Env reduction, alkylation and digestion for mass spectrometry
The following VLP samples were subjected to glycopeptide analysis: JR-FL gp160ΔCT SOS, SOS NFL, SOS NFL I559P and SOS NFL A433P. VLPs were denatured by heating in 4xLaemmli buffer containing 2-mercaptoethanol (Bio-rad) for 10 minutes at 95°C, then loaded onto 4–12% Bis-Tris NuPAGE gel. Western blot was carried out to determine the positions of gp160 (includes gp160m and gp160i), gp120 and gp41 on the gel and was used as “marker” to cut Envs from the gel. Gel slices containing either gp160, gp41 and/or gp120 were incubated in 500 μL acetonitrile (ACN) until opaque. ACN was then removed and replaced with 50 μL 10 mM DTT in 100 mM ammonium bicarbonate (AmBic). Gel slices were incubated in DTT solution for 30 minutes at 56°C. Gel pieces were cooled down and washed with 500 μL ACN, then incubated in the dark for 20 minutes in 50 μL 55 mM iodoacetamide (IAA) in 100 mM AmBic. Bands were then washed once with 500 μL 100 mM AmBic and ACN. Washed bands were then incubated on ice with either α-lytic protease, trypsin or chymotrypsin (13 ng/μL) in a solution of 10 mM AmBic 10% ACN. Further enzymatic solution was added and incubated on ice for another 90 minutes, ensuring the bands were fully submerged. 10–20 μL 10 mM AmBic was added, and the mixture was then incubated overnight at 37°C. Following digestion, the gel pieces were spun down and supernatants were set aside in a fresh tube. The individual supernatants were dried using a heated vacuum centrifuge set to 30°C and resuspended in 200 μL 0.1% trifluoroacetic acid (TFA). The Oasis PRiME HLB 96-well μElution plate (Waters) was placed on a vacuum manifold set to 5” Hg. The HLB μElution wells were conditioned using 200 μL ACN, then equilibrated with 200 μL 0.1% TFA. The vacuum was turned off and the resuspended peptides were loaded into the conditioned wells. Vacuum was applied, starting at the lowest setting, and slowly increased to 5” Hg. Wells were washed with 800 μL TFA, followed by 200 μL H2O to remove excess salts. The collection tray was placed in the vacuum manifold and peptides were eluted using 80% ACN in 0.1% formic acid. The eluted peptides were dried prior to LC-MS analysis using a heated vacuum centrifuge set to 30°C.

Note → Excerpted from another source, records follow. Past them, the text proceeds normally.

-- ==== Sys2Proof/Machine/Tasks.lean ====
section
/-! DEFINITION. Task groups, tokens and slots: completion, killing and the freeing of slots (R31, R33, R37 to R40),
switch points (R42, R43), and wakes. -/

namespace Sys2Proof.Machine

/-! ## Tokens and groups -/

/-- State of token t; token 0 reads DONE (R31, R399). -/
def Part.token (p : Part) (t : Nat) : Token := if t = 0 then .done else lookup .done p.tokens t

/-- The extents of a group: tasks a cluster, clusters a row, rows (R28). -/
def Group.coresPer (g : Group) : Nat := g.ext % 8 + 1
def Group.blocksPer (g : Group) : Nat := g.ext / 8 % 32 + 1
def Group.width (g : Group) : Nat := g.ext / 256 % 32 + 1
def Group.rowsPer (g : Group) : Nat := g.ext / 8192 % 64 + 1
def Group.stages (g : Group) : Nat := g.ext / 524288 % 64 + 1
def Group.prio (g : Group) : Nat := g.ext / 33554432 % 8
def Group.svc (g : Group) : Bool := g.ext / 268435456 % 2 == 1

/-- Tasks of a group in one cluster, and in all. -/
def Group.perCluster (g : Group) : Nat := g.coresPer * g.blocksPer
def Group.total (g : Group) : Nat := g.perCluster * g.width * (g.rowsPer * g.stages)

/-- The logical clusters of a group's footprint in its partition (R34). -/
def Part.footprint (p : Part) (g : Group) : List Nat :=
  (upFrom 0 (g.rowsPer * g.stages)).flatMap fun r => (upFrom 0 g.width).map fun x => (p.py + r) * 24 + p.px + x

/-- Every task of the group has started. -/
def Part.allStarted (p : Part) (g : Group) : Bool :=
  (p.footprint g).all fun cl => lookup 0 g.started cl == g.perCluster

/-- Vector v is masked: by the function's mask, or its vector-control bit in the MSI-X table (R388, R400; log 16). -/
def Port.masked (q : Port) (v : Nat) : Bool :=
  q.msixMask || (q.msix.read (0x100000 + 16 * v + 12)).toNat % 2 == 1

/-- Vector v is pending. -/
def Port.pending (q : Port) (v : Nat) : Bool := (q.msix.read (0x108000 + v / 8)).toNat / 2 ^ (v % 8) % 2 == 1

/-- Sets or clears the pending bit of vector v. -/
def Port.setPending (q : Port) (v : Nat) (b : Bool) : Port :=
  let old := (q.msix.read (0x108000 + v / 8)).toNat
  let bit := 2 ^ (v % 8)
  let new := if b then Nat.lor old bit else old - old / bit % 2 * bit
  { q with msix := q.msix.write (BitVec.ofNat 8 new) (0x108000 + v / 8) }

/-- Vector v reaches the host, or waits as pending while it is masked. -/
def Port.fire (q : Port) (v : Nat) : Port :=
  if q.masked v then q.setPending v true
  else { q with signals := insert (lookup 0 q.signals v + 1) q.signals v }

/-- Pending vectors that are no longer masked reach the host, while MSI-X is enabled (R400, log 16). -/
def Port.firePending (q : Port) : Port :=
  if q.msixOn then
    (upFrom 0 64).foldl (fun q v => if q.pending v && !q.masked v then (q.setPending v false).fire v else q) q
  else q

/-- Signals an MSI-X vector of a port; a port that is down drops it, and so does one whose MSI-X is off (R400, log 16). -/
def State.signal (s : State) (port v : Nat) : State :=
  let q := lookup Port.reset s.host.ports port
  if q.up && q.msixOn then { s with host := { s.host with ports := insert (q.fire v) s.host.ports port } } else s

/-- Signals a vector to the owner's port (R400). -/
def State.signalOwner (s : State) (v : Nat) : State := if s.host.owned then s.signal s.host.owner v else s

/-- Signals a vector on every port (R400). -/
def State.signalAll (s : State) (v : Nat) : State := (upFrom 0 8).foldl (fun s p => s.signal p v) s

/-- A watched token that leaves PENDING signals vector 16 + p (R399). -/
def State.watchToken (s : State) (pn t : Nat) : State :=
  let w := (lookup LaunchPage.reset s.host.pages pn).watch
  if flag 12 w && fld 0 12 w == t then s.signalOwner (16 + pn) else s

/-- Sets a token DONE, and groups that waited on it wait on it no more (R31, R37). -/
def State.tokenDone (s : State) (pn t : Nat) : State :=
  if t = 0 then s
  else
    (s.modPart pn fun p =>
      { p with tokens := insert .done p.tokens t,
               groups := p.groups.map fun g => { g with waits := g.waits.filter fun x => x != t } }).watchToken pn t

/-! ## Slots -/

/-- A block in flight whose task has ended: an ordinary task's lands outside every journal, as its other writes do
(R161, R163). -/
def InFlight.outlives (svc : Bool) (f : InFlight) : Option InFlight :=
  match f.what with
  | .block who o bs => some { f with what := .block (if svc then who else none) o bs }
  | _ => none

Liquid chromatography-mass spectrometry (LC-MS) glycopeptide analysis
Peptides were dried then resuspended in 0.1% formic acid and analyzed by nanoLC-ESI MS with an Ultimate 3000 HPLC (Thermo Fisher Scientific) system coupled to an Orbitrap Eclipse mass spectrometer (Thermo Fisher Scientific) using stepped higher energy collision-induced dissociation (HCD) fragmentation. Peptides were separated using an EasySpray PepMap RSLC C18 column (75μm × 75cm). A trapping column (PepMap 100 C18 3μM 75μM x 2cm) was used in line with the LC prior to separation with the analytical column. LC conditions were as follows: 280 minute linear gradient consisting of 4–32% ACN in 0.1% formic acid over 260 minutes, followed by 20 minutes of alternating 76% ACN in 0.1% formic acid and 4% ACN in 0.1% formic acid to ensure all the sample elutes from the column. The flow rate was set to 300nL/min. The spray voltage was set to 2.7 kV and the temperature of the heated capillary was set to 40°C. The ion transfer tube temperature was set to 275°C. The scan range was 375−1500 m/z. Stepped HCD collision energy was set to 15%, 25% and 45% and the MS2 for each energy was combined. Precursor and fragment detection were performed with an Orbitrap at a resolution MS1 = 120,000, MS2 = 30,000. The AGC target for MS1 was set to standard and injection time set to auto which involves the system setting the two parameters to maximize sensitivity while maintaining cycle time.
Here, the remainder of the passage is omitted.